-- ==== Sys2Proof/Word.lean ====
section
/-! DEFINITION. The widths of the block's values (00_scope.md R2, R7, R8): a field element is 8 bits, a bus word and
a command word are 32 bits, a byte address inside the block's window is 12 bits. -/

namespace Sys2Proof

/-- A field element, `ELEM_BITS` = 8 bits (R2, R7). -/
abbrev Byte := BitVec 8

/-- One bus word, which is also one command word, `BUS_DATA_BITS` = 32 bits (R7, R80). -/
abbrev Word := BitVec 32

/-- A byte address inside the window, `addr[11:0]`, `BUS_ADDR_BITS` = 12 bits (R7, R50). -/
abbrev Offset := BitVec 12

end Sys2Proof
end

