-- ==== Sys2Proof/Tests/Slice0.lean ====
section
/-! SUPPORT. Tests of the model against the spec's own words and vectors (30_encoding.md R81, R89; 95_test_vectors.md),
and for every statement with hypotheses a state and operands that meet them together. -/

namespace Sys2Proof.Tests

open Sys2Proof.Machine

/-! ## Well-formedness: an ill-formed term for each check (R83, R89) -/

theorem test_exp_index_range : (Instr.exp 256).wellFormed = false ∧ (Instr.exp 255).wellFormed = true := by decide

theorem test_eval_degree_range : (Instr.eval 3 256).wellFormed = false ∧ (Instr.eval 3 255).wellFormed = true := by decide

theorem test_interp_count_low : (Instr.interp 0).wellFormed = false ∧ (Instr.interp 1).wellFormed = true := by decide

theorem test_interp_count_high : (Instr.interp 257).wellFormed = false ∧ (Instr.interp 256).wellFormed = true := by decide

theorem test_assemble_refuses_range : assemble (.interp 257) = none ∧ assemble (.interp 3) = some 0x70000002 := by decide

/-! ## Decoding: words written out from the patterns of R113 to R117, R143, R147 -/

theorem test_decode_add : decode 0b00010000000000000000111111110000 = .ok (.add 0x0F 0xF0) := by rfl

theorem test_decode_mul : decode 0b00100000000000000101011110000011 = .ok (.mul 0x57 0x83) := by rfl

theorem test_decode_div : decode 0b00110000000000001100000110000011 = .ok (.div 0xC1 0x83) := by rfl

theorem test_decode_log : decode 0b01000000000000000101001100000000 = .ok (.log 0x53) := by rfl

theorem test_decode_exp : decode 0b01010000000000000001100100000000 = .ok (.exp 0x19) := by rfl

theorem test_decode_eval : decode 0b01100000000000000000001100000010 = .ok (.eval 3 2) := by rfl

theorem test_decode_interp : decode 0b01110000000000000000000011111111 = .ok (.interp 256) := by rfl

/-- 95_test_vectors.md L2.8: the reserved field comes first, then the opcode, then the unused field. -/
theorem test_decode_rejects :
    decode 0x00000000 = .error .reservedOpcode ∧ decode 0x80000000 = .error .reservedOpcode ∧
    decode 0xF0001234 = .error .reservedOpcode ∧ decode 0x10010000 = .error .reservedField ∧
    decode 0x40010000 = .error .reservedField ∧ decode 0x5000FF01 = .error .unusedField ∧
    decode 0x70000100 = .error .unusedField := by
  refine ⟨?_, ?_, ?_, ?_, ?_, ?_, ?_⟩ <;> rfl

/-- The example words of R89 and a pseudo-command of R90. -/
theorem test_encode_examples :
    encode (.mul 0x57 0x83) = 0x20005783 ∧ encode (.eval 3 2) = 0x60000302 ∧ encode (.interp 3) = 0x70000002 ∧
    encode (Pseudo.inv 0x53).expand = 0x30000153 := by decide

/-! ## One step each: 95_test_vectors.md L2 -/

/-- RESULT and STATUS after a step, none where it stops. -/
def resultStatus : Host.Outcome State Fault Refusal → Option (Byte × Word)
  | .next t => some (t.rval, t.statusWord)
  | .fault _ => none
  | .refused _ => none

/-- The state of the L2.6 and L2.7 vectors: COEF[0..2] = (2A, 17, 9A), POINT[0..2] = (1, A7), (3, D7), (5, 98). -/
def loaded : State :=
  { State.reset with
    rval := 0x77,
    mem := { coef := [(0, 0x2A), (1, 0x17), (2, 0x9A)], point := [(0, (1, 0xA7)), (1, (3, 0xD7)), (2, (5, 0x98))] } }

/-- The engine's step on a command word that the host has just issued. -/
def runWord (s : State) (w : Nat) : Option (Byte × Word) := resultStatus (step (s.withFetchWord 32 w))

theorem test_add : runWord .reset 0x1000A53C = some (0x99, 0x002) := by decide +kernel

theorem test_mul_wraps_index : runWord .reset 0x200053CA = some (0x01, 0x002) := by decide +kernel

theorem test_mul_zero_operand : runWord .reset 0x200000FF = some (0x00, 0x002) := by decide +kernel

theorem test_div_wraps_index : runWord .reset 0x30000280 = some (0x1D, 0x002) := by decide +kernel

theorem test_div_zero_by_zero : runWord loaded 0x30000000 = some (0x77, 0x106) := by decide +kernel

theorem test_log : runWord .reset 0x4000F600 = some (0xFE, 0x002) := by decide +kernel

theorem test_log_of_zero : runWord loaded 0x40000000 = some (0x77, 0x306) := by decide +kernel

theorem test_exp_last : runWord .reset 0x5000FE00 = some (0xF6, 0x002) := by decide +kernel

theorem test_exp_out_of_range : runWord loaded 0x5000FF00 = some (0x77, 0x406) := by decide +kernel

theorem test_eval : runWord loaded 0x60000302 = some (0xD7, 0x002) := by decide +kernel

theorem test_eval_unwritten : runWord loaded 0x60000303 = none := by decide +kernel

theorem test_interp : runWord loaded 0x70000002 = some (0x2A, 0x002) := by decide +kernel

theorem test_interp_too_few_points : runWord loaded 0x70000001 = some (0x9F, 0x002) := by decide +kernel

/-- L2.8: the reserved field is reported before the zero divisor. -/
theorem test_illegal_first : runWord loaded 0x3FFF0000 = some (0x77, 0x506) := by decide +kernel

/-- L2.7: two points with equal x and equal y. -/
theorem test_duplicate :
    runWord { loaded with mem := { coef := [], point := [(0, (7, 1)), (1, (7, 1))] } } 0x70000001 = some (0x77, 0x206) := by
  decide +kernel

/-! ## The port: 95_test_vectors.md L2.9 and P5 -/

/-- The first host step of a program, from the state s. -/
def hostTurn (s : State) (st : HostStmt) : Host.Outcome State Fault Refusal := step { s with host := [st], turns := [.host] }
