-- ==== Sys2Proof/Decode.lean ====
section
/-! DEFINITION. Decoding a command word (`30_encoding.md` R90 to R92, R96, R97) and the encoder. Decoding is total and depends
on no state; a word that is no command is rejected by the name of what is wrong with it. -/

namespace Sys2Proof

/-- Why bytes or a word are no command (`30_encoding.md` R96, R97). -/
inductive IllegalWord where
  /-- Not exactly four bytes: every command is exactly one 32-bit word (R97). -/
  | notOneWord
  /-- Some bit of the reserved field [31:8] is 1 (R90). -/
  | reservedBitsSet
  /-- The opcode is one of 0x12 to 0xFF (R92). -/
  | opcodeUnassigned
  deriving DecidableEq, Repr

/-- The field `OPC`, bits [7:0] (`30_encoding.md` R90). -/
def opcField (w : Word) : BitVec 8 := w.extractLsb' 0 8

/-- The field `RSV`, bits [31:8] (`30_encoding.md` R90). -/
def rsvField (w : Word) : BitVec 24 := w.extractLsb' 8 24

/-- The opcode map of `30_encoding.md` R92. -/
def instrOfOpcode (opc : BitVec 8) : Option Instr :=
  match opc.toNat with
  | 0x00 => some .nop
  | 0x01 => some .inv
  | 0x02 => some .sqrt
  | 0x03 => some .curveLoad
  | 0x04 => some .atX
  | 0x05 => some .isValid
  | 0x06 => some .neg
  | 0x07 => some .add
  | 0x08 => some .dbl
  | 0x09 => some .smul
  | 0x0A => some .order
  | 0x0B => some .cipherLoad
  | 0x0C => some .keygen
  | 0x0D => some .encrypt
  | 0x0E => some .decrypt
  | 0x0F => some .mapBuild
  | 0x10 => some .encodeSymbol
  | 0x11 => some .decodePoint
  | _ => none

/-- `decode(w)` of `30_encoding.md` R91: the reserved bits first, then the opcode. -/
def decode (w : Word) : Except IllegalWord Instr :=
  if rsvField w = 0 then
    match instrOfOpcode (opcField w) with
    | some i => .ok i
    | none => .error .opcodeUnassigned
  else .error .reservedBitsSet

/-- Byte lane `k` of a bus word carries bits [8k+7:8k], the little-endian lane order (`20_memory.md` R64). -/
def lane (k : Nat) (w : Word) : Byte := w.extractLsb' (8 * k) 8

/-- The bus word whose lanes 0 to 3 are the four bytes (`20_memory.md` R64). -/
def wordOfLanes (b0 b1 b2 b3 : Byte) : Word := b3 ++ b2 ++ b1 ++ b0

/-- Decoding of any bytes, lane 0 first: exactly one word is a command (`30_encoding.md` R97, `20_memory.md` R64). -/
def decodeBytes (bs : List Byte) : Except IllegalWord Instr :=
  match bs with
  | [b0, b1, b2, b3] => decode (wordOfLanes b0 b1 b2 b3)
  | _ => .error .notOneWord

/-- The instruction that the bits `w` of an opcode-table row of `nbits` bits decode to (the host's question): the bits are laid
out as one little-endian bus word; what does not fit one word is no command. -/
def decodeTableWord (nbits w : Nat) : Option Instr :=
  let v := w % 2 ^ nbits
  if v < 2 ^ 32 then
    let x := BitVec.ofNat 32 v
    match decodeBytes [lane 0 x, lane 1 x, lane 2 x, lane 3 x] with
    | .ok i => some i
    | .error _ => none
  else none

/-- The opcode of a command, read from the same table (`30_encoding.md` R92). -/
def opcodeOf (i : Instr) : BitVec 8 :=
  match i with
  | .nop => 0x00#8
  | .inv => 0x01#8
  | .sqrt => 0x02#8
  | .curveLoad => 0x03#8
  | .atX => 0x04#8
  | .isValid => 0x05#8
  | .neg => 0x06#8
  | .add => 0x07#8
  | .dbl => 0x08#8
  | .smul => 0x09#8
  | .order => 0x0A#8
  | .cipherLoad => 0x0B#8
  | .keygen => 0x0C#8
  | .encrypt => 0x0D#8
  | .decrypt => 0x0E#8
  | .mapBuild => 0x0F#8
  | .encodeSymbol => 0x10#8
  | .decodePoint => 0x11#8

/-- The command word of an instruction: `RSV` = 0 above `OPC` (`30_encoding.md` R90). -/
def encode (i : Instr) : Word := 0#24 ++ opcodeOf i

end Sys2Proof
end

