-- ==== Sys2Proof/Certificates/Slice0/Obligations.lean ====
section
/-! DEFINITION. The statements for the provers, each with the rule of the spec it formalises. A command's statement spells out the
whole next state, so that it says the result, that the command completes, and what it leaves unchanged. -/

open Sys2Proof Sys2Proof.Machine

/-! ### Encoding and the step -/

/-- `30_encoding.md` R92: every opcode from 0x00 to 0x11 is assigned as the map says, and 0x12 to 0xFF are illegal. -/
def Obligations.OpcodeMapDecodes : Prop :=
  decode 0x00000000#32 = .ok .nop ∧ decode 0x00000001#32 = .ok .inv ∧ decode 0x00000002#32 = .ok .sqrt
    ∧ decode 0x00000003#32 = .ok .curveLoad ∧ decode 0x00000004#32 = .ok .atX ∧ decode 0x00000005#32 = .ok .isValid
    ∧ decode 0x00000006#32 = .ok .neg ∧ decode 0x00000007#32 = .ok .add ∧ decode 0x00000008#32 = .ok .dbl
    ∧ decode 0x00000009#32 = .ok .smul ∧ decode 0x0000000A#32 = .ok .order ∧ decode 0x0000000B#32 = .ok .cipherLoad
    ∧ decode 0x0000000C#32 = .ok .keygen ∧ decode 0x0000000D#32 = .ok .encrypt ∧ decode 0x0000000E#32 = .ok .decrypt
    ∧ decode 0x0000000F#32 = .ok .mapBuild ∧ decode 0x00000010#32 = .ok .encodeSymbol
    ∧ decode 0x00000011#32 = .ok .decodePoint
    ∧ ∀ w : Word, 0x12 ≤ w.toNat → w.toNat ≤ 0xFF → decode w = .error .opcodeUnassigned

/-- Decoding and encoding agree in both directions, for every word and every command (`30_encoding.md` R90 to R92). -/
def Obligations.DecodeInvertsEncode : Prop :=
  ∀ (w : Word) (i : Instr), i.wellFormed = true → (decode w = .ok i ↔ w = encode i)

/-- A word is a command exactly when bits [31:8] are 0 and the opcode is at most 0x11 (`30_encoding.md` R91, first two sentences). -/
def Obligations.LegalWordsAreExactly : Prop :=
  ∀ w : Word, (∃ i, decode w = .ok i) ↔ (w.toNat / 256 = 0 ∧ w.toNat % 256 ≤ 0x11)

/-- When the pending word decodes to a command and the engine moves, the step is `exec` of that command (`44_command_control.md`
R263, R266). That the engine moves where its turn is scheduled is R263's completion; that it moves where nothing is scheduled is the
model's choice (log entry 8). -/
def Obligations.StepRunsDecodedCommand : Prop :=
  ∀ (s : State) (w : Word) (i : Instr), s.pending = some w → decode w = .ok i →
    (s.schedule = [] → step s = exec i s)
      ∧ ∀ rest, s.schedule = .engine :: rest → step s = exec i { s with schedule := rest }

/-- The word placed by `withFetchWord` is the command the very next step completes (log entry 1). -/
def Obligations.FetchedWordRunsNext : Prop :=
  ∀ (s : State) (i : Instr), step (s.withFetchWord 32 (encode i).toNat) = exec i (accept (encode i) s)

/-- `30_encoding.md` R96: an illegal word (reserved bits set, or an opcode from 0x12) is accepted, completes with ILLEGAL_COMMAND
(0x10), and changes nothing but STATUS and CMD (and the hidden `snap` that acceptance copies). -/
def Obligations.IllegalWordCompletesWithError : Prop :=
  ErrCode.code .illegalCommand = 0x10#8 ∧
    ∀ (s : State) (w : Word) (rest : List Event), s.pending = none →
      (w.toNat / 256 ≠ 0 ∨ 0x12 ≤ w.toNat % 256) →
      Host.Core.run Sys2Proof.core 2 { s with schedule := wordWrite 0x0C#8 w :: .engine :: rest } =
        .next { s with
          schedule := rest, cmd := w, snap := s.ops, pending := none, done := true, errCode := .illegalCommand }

**Exercise**
The exact lines of the material above starting at the one that contains "The opcode map" and ending at the one that contains "0x0E => some .decrypt" are what to retype; leave out everything else.

**Your response**
/-- The opcode map of `30_encoding.md` R92. -/
def instrOfOpcode (opc : BitVec 8) : Option Instr :=
  match opc.toNat with
  | 0x00 => some .nop
  | 0x01 => some .inv
  | 0x02 => some .sqrt
  | 0x03 => some .curveLoad
  | 0x04 => some .atX
  | 0x05 => some .isValid
  | 0x06 => some .neg
  | 0x07 => some .add
  | 0x08 => some .dbl
  | 0x09 => some .smul
  | 0x0A => some .order
  | 0x0B => some .cipherLoad
  | 0x0C => some .keygen
  | 0x0D => some .encrypt
  | 0x0E => some .decrypt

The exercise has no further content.